/-- The downsampler (45_reverb.md R171). -/
theorem downsample_ends {s : State} {r u : Nat} {rb : Reverb} {it : Item} {tl tr : Word}
    (hit : itemAt s.cfg rb rb.parity.toNat u = some it)
    (htl : tl = tdAddr s.cfg rb.tdlbase rb.tdstride rb.parity.toNat u)
    (htr : tr = tdAddr s.cfg rb.tdrbase rb.tdstride rb.parity.toNat u)
    (hr : ∀ k, k < it.size → s.mayRead (addrAdd tl (2 * (rb.dsr.toNat * k))) 2 ∧
      s.mayRead (addrAdd tr (2 * (rb.dsr.toNat * k))) 2)
    (hL : s.ringWritable it rb.lbase) (hR : s.ringWritable it rb.rbase) :
    Ends (downsample r u rb) s fun _ t =>
      Changed s t noByte (fun x => it.ringBytes rb.lbase x ∨ it.ringBytes rb.rbase x) ∧
        (it.lenB.toNat ≤ it.start.toNat → disjointBytes (it.ringBytes rb.lbase) (it.ringBytes rb.rbase) →
          disjointBytes (decimatedBytes tl rb.dsr.toNat it.size)
            (fun x => it.ringBytes rb.lbase x ∨ it.ringBytes rb.rbase x) →
          disjointBytes (decimatedBytes tr rb.dsr.toNat it.size)
            (fun x => it.ringBytes rb.lbase x ∨ it.ringBytes rb.rbase x) →
          ∀ k, k < it.size →
            t.extSample (ringAddr rb.lbase (it.ringIndex k)) = s.extSample (addrAdd tl (2 * (rb.dsr.toNat * k))) ∧
              t.extSample (ringAddr rb.rbase (it.ringIndex k)) =
                s.extSample (addrAdd tr (2 * (rb.dsr.toNat * k)))) := by
  have hst := it.start.isLt
  have hla := it.lenA.isLt
  have hlb := it.lenB.isLt
  unfold downsample
  apply ends_bind
  refine ends_ok (readItem_found hit) ?_
  apply ends_bind
  refine ends_ok (get_apply s) ?_
  dsimp only
  rw [← htl, ← htr]
  apply ends_bind
  refine ends_mono (decimate_ends (s := s) (rb := rb) (tl := tl) (tr := tr) (i0 := it.start.toNat) (j0 := 0)
    (d := rb.dsr.toNat) (n := it.lenA.toNat) (P := it.ringBytes rb.lbase) (Q := it.ringBytes rb.rbase) (by omega)
    ?_ ?_ (fun k => by rw [Nat.zero_add]) ?_ ?_) ?_
  · intro k hk
    rw [Nat.zero_add]
    exact hr k (by unfold Item.size; omega)
  · intro k hk
    rw [← it.ringIndex_A hk]
    exact ⟨hL k (by unfold Item.size; omega), hR k (by unfold Item.size; omega)⟩
  · intro k hk x hx
    exact ⟨k, by unfold Item.size; omega, by rwa [it.ringIndex_A hk]⟩
  · intro k hk x hx
    exact ⟨k, by unfold Item.size; omega, by rwa [it.ringIndex_A hk]⟩
  rintro _ t1 ⟨c1, v1⟩
  refine ends_mono (decimate_ends (s := t1) (rb := rb) (tl := tl) (tr := tr) (i0 := 0) (j0 := it.lenA.toNat)
    (d := rb.dsr.toNat) (n := it.lenB.toNat)
    (P := fun x => ∃ k, k < it.lenB.toNat ∧ inExtSpan (ringAddr rb.lbase k) 2 x)
    (Q := fun x => ∃ k, k < it.lenB.toNat ∧ inExtSpan (ringAddr rb.rbase k) 2 x) (by omega)
    ?_ ?_ (fun k => by rw [Nat.zero_add]) ?_ ?_) ?_
  · intro k hk
    have := hr (it.lenA.toNat + k) (by unfold Item.size; omega)
    exact ⟨c1.mayRead this.1, c1.mayRead this.2⟩
  · intro k hk
    have h1 := hL (it.lenA.toNat + k) (by unfold Item.size; omega)
    have h2 := hR (it.lenA.toNat + k) (by unfold Item.size; omega)
    rw [it.ringIndex_B] at h1 h2
    rw [Nat.zero_add, c1.cfg, c1.overlaps, c1.overlaps]
    exact ⟨h1, h2⟩
  · intro k hk x hx
    rw [Nat.zero_add] at hx
    exact ⟨k, hk, hx⟩
  · intro k hk x hx
    rw [Nat.zero_add] at hx
    exact ⟨k, hk, hx⟩
  rintro _ t ⟨c2, v2⟩
  have toL : ∀ x, (∃ k, k < it.lenB.toNat ∧ inExtSpan (ringAddr rb.lbase k) 2 x) → it.ringBytes rb.lbase x := by
    rintro x ⟨k, hk, hx⟩
    exact ⟨it.lenA.toNat + k, by unfold Item.size; omega, by rwa [it.ringIndex_B]⟩
  have toR : ∀ x, (∃ k, k < it.lenB.toNat ∧ inExtSpan (ringAddr rb.rbase k) 2 x) → it.ringBytes rb.rbase x := by
    rintro x ⟨k, hk, hx⟩
    exact ⟨it.lenA.toNat + k, by unfold Item.size; omega, by rwa [it.ringIndex_B]⟩
  refine ⟨c1.then c2 (by simp [noByte]) ?_, ?_⟩
  · rintro x (h | h | h)
    · exact h
    · exact .inl (toL x h)
    · exact .inr (toR x h)
  · intro hbs hdis hTl hTr k hk
    have sub : ∀ base : Word, ∀ x, decimatedBytes base rb.dsr.toNat (0 + it.lenA.toNat) x →
        decimatedBytes base rb.dsr.toNat it.size x := by
      rintro base x ⟨j, hj, h⟩
      exact ⟨j, by unfold Item.size; omega, h⟩
    have h1 := v1 hdis (fun x hx => hTl x (sub _ x hx)) fun x hx => hTr x (sub _ x hx)
    have up : ∀ x, ((∃ k, k < it.lenB.toNat ∧ inExtSpan (ringAddr rb.lbase k) 2 x) ∨
        ∃ k, k < it.lenB.toNat ∧ inExtSpan (ringAddr rb.rbase k) 2 x) →
        it.ringBytes rb.lbase x ∨ it.ringBytes rb.rbase x := by
      rintro x (h | h)
      · exact .inl (toL x h)
      · exact .inr (toR x h)
    have h2 := v2 (fun x hx hx' => hdis x (toL x hx) (toR x hx')) (fun x hx h => hTl x hx (up x h))
      fun x hx h => hTr x hx (up x h)
    have hkk := hk
    unfold Item.size at hk
    by_cases hkA : k < it.lenA.toNat
    · obtain ⟨o1, o2⟩ := h1 k hkA
      rw [Nat.zero_add] at o1 o2
      rw [it.ringIndex_A hkA]
      have inL : ∀ m, m < 2 → it.ringBytes rb.lbase (addrAdd (ringAddr rb.lbase (it.start.toNat + k)) m).toNat :=
        fun m hm => ⟨k, hkk, m, hm, by rw [it.ringIndex_A hkA]⟩
      have inR : ∀ m, m < 2 → it.ringBytes rb.rbase (addrAdd (ringAddr rb.rbase (it.start.toNat + k)) m).toNat :=
        fun m hm => ⟨k, hkk, m, hm, by rw [it.ringIndex_A hkA]⟩
      constructor
      · rw [c2.extSample fun m hm h => ?_, o1]
        rcases h with ⟨j, hj, h⟩ | h
        · exact sample_not_in_other _ (by omega) (by omega) (by omega) m hm h
        · exact hdis _ (inL m hm) (toR _ h)
      · rw [c2.extSample fun m hm h => ?_, o2]
        rcases h with h | ⟨j, hj, h⟩
        · exact hdis _ (toL _ h) (inR m hm)
        · exact sample_not_in_other _ (by omega) (by omega) (by omega) m hm h
    · obtain ⟨j, rfl⟩ : ∃ j, k = it.lenA.toNat + j := ⟨k - it.lenA.toNat, by omega⟩
      obtain ⟨o1, o2⟩ := h2 j (by omega)
      rw [Nat.zero_add] at o1 o2
      rw [it.ringIndex_B, o1, o2]
      exact ⟨c1.extSample fun m hm => hTl _ ⟨_, hkk, m, hm, rfl⟩,
        c1.extSample fun m hm => hTr _ ⟨_, hkk, m, hm, rfl⟩⟩

/-- RBPREP of an instance in use, without a downsample (45_reverb.md R169, R170). -/
theorem rbprepUsed_plain {s : State} {r u : Nat} {len : Half} {rb : Reverb}
    (hn : len.toNat / rb.dsr.toNat ≤ rb.cap.toNat) (hd : rb.dsr.toNat = 1 ∨ rb.ignore.toNat ≠ 0) :
    rbprepUsed r u len rb s = .ok () (setReverb s r (splitRecord s.cfg u (len.toNat / rb.dsr.toNat) len rb)) := by
  unfold rbprepUsed deferredDownsample
  rw [if_neg (by omega)]
  have : ¬ (rb.dsr.toNat ≠ 1 ∧ rb.ignore.toNat = 0) := by omega
  rw [if_neg this]
  rfl

/-- RBPREP of an instance in use, with the deferred downsample: the downsample, then the split. -/
theorem rbprepUsed_deferred {s : State} {r u : Nat} {len : Half} {rb : Reverb} {Q : State → Prop}
    (hn : len.toNat / rb.dsr.toNat ≤ rb.cap.toNat) (hd : rb.dsr.toNat ≠ 1) (hi : rb.ignore.toNat = 0)
    (h : Ends (downsample r u rb) s fun _ t => t.cfg = s.cfg ∧ Q t) :
    Ends (rbprepUsed r u len rb) s fun _ t => ∃ v, Q v ∧
      t = setReverb v r (splitRecord s.cfg u (len.toNat / rb.dsr.toNat) len rb) := by
  unfold rbprepUsed deferredDownsample
  rw [if_neg (by omega), if_pos ⟨hd, hi⟩]
  apply ends_bind
  refine ends_mono h ?_
  rintro _ t ⟨hc, hq⟩
  apply ends_bind
  refine ends_ok (get_apply t) ?_
  rw [hc]
  exact ends_ok (t := setReverb t r _) (x := ()) rfl ⟨t, hq, rfl⟩

end Sys2Proof.Machine
end

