/-- Settles O56: a host write and SETREG share the write of the register, which the host's list is no part of. -/
theorem hostWriteIsSetreg : Obligations.HostWriteIsSetreg := by
  intro s reg v rest hidle hlo hhi hk
  have h : isControllerCsr s.cfg reg.toNat := ⟨hlo, hhi, hk⟩
  refine ⟨fun hhost => ⟨_, ?_, exec_setreg_controller v h⟩,
    fun hhost => step_readCsr_written hhost (csrValue_controller h)⟩
  rw [step_writeCsr hhost, hostWriteCsr_controller (s := { s with host := rest }) v hidle h]
  rfl

/-! ### The common checks (R167, R168) -/

theorem ctrl_ne_zero {b : BitVec 1} (h : b = 1) : b ≠ 0 := by
  subst h
  decide

theorem reverbCheck_capacity {s : State} {r u : Nat} {w0 : Word} (hr : r < s.cfg.numReverb) (hu : u < s.cfg.maxChunks)
    (huse : (reverbAt s r).ctrl = 1) (hcap : (reverbAt s r).cap.toNat < 1) :
    reverbCheck r u w0 s = .error ⟨.ringConfig, BitVec.ofNat 32 (csrReverb r 1)⟩ s := by
  rw [reverbCheck, if_neg (by omega), if_neg (ctrl_ne_zero huse), if_pos hcap]

theorem reverbCheck_cursor {s : State} {r u : Nat} {w0 : Word} (hr : r < s.cfg.numReverb) (hu : u < s.cfg.maxChunks)
    (huse : (reverbAt s r).ctrl = 1) (hcap : 1 ≤ (reverbAt s r).cap.toNat)
    (hcur : (reverbAt s r).cap.toNat ≤ (reverbAt s r).wptr.toNat) :
    reverbCheck r u w0 s = .error ⟨.ringConfig, BitVec.ofNat 32 (csrReverb r 2)⟩ s := by
  rw [reverbCheck, if_neg (by omega), if_neg (ctrl_ne_zero huse), if_neg (by omega), if_pos hcur]

theorem reverbCheck_rate {s : State} {r u : Nat} {w0 : Word} (hr : r < s.cfg.numReverb) (hu : u < s.cfg.maxChunks)
    (huse : (reverbAt s r).ctrl = 1) (hcap : 1 ≤ (reverbAt s r).cap.toNat)
    (hcur : (reverbAt s r).wptr.toNat < (reverbAt s r).cap.toNat) (hdsr : (reverbAt s r).dsr.toNat < 1) :
    reverbCheck r u w0 s = .error ⟨.ringConfig, BitVec.ofNat 32 (csrReverb r 3)⟩ s := by
  rw [reverbCheck, if_neg (by omega), if_neg (ctrl_ne_zero huse), if_neg (by omega), if_neg (by omega), if_pos hdsr]

/-- The commands that make the common checks, each with what it does for an instance in use. -/
inductive RingCommand (r u : BitVec 8) : Instr → (Reverb → M Unit) → Prop
  | rbprep (len : Half) : RingCommand r u (.rbprep r u len) (rbprepUsed r.toNat u.toNat len)
  | rbread (left right : Half) :
      RingCommand r u (.rbread r u left right) (rbreadUsed r.toNat u.toNat left.toNat right.toNat)
  | rbwrite (left right : Half) :
      RingCommand r u (.rbwrite r u left right) (rbwriteUsed r.toNat u.toNat left.toNat right.toNat)

section
variable {r u : BitVec 8} {i : Instr} {used : Reverb → M Unit} {s : State}

theorem RingCommand.exec_eq (h : RingCommand r u i used) (s : State) : exec i s =
    perform (reverbCheck r.toNat u.toNat (encode i).w0 >>= fun rb? => rb?.elim (pure ()) used) s := by
  rw [exec_eq_perform]
  cases h <;> exact congrArg (fun k => perform (reverbCheck _ _ _ >>= k) s) (funext fun rb? => by cases rb? <;> rfl)

theorem RingCommand.exec_fault (h : RingCommand r u i used) {e : Trap}
    (hc : reverbCheck r.toNat u.toNat (encode i).w0 s = .error e s) : exec i s = .next (takeFault e s) := by
  rw [h.exec_eq]
  exact perform_error (bind_error hc)

theorem RingCommand.exec_unused (h : RingCommand r u i used) (hr : r.toNat < s.cfg.numReverb)
    (hu : u.toNat < s.cfg.maxChunks) (huse : (reverbAt s r.toNat).ctrl = 0) :
    exec i s = .next { s with cp := s.cp + 1 } := by
  rw [h.exec_eq]
  exact perform_ok (bind_ok (reverbCheck_unused hr hu huse))

theorem RingCommand.exec_ready (h : RingCommand r u i used) {rb : Reverb} (hs : s.ringReady r.toNat u.toNat rb) :
    exec i s = perform (used rb) s := by
  rw [h.exec_eq, perform, bind_ok (reverbCheck_ready hs)]
  rfl

end

/-! ### RBFRAME (R175) -/

theorem exec_rbframe {s : State} {r : BitVec 8} (h : r.toNat < s.cfg.numReverb) :
    exec (.rbframe r) s = .next (advance (setReverb s r.toNat (frameEnd (reverbAt s r.toNat)))) :=
  perform_ok (m := rbframeBody r) (if_neg (by omega))

theorem exec_rbframe_outside {s : State} {r : BitVec 8} (h : s.cfg.numReverb ≤ r.toNat) :
    exec (.rbframe r) s = .next (takeFault ⟨.ringConfig, (encode (.rbframe r)).w0⟩ s) :=
  perform_error (m := rbframeBody r) (if_pos h)

theorem frameEnd_ignore (rb : Reverb) : (frameEnd rb).ignore.toNat = rb.ignore.toNat - 1 := by
  unfold frameEnd
  dsimp only
  split
  · next h => rw [h]; rfl
  · next h => bv_omega

theorem frameEnd_parity (rb : Reverb) : (frameEnd rb).parity.toNat = 1 - rb.parity.toNat := by
  have hflip : ∀ b : BitVec 1, (1 - b).toNat = 1 - b.toNat := by decide
  exact hflip rb.parity

/-- RBFRAME's word, with its fields of 16, 8 and 40 bits (30_encoding.md R84). -/
theorem encode_rbframe (r : BitVec 8) : encode (.rbframe r) = 0x1400#16 ++ r ++ 0x0000000000#40 := by
  apply BitVec.eq_of_toNat_eq
  rw [encode, packCommand]
  simp only [BitVec.toNat_append, Nat.shiftLeft_or_distrib, ← Nat.shiftLeft_add]
  simp

/-- A word of RBFRAME's opcode with a bit outside the opcode and `w0[15:8]` is on no row (30_encoding.md R76). -/
theorem decode_rbframe_reserved {w : Command} (hop : w.opcode = 0x14#8) (hw : w &&& 0x00FF00FFFFFFFFFF#64 ≠ 0#64) :
    decode w = .error .reservedBits := by
  rw [decode_of_opcode (i := .rbframe 0) hop, checkRow, if_neg]
  intro (hrow : w &&& 0xFFFF00FFFFFFFFFF#64 = 0x1400000000000000#64)
  apply hw
  calc w &&& 0x00FF00FFFFFFFFFF#64
      = w &&& 0xFFFF00FFFFFFFFFF#64 &&& 0x00FF00FFFFFFFFFF#64 := by rw [BitVec.and_assoc]; rfl
    _ = 0#64 := by rw [hrow]; rfl

/-- Settles O32: RBFRAME's word is the encoder's, and its effect is `frameEnd`. -/
theorem rbframeEndsFrame : Obligations.RbframeEndsFrame :=
  ⟨fun r => decode_of_encode (i := .rbframe r) (beq_iff_eq.mpr BitVec.zero_and) (encode_rbframe r),
    fun _ _ => ⟨fun h => ⟨_, exec_rbframe h, rfl, frameEnd_ignore _, frameEnd_parity _⟩, exec_rbframe_outside⟩,
    fun s _ hop hw => runWord_illegal s (decode_rbframe_reserved hop hw)⟩

theorem reverbAt_setReverb_same {s : State} {r : Nat} (h : r < s.reverb.length) (rb : Reverb) :
    reverbAt (setReverb s r rb) r = rb := by
  simp [reverbAt, h]

theorem setReverb_setReverb (s : State) (r : Nat) (rb rb' : Reverb) :
    setReverb (setReverb s r rb) r rb' = setReverb s r rb' := by
  simp [setReverb]

theorem setReverb_absent {s : State} {r : Nat} (h : s.reverb.length ≤ r) (rb : Reverb) : setReverb s r rb = s := by
  rw [setReverb, List.set_eq_of_length_le h]

/-- RBFRAME does not read USE: with USE set to `b` first, it ends the frame of the same instance with USE `b`. -/
theorem frameEnd_after_ctrl (s : State) (r : Nat) (b : BitVec 1) :
    let v := setReverb s r { reverbAt s r with ctrl := b }
    setReverb v r (frameEnd (reverbAt v r)) = setReverb s r { frameEnd (reverbAt s r) with ctrl := b } := by
  intro v
  rcases Nat.lt_or_ge r s.reverb.length with h | h
  · rw [reverbAt_setReverb_same h, setReverb_setReverb]
    rfl
  · simp only [v, setReverb_absent h]

/-- Settles O33: the skip of an unused instance, and RBFRAME with USE set to either value. -/
theorem unusedInstanceSkipped : Obligations.UnusedInstanceSkipped := by
  refine fun s r u len left right hr => ⟨fun hu huse => ?_,
    fun b => ⟨frameEnd (reverbAt s r.toNat), ?_, exec_rbframe hr⟩⟩
  · exact ⟨(RingCommand.rbprep len).exec_unused hr hu huse, (RingCommand.rbread left right).exec_unused hr hu huse,
      (RingCommand.rbwrite left right).exec_unused hr hu huse⟩
  · rw [exec_rbframe (s := setReverb s r.toNat _) hr, frameEnd_after_ctrl]
    rfl

/-- Settles O34: each check in turn, for whichever of the three commands. -/
theorem ringChecksFault : Obligations.RingChecksFault := by
  refine fun s r u len left right i => ⟨fun hi => ?_, exec_rbframe_outside, fun hr => ⟨_, exec_rbframe hr, rfl⟩⟩
  obtain ⟨used, h⟩ : ∃ used, RingCommand r u i used := by
    rcases hi with rfl | rfl | rfl
    · exact ⟨_, .rbprep len⟩
    · exact ⟨_, .rbread left right⟩
    · exact ⟨_, .rbwrite left right⟩
  refine ⟨fun hout => h.exec_fault (reverbCheck_outside hout),
    fun hr hu => ⟨h.exec_unused hr hu, fun huse => ⟨fun hcap => ?_, fun hcap hcur => ?_, fun hcap hcur hdsr => ?_⟩⟩⟩
  · exact h.exec_fault (reverbCheck_capacity hr hu huse hcap)
  · exact h.exec_fault (reverbCheck_cursor hr hu huse hcap hcur)
  · exact h.exec_fault (reverbCheck_rate hr hu huse hcap hcur hdsr)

========

- Aim of the task: Each line above that has the word "rintro" must be copied.

- Reply to the task:
  rintro _ t1 ⟨c1, v1⟩
  rintro _ t ⟨c2, v2⟩
    rintro x ⟨k, hk, hx⟩
    rintro x ⟨k, hk, hx⟩
  · rintro x (h | h | h)
      rintro base x ⟨j, hj, h⟩
      rintro x (h | h)
  rintro _ t ⟨hc, hq⟩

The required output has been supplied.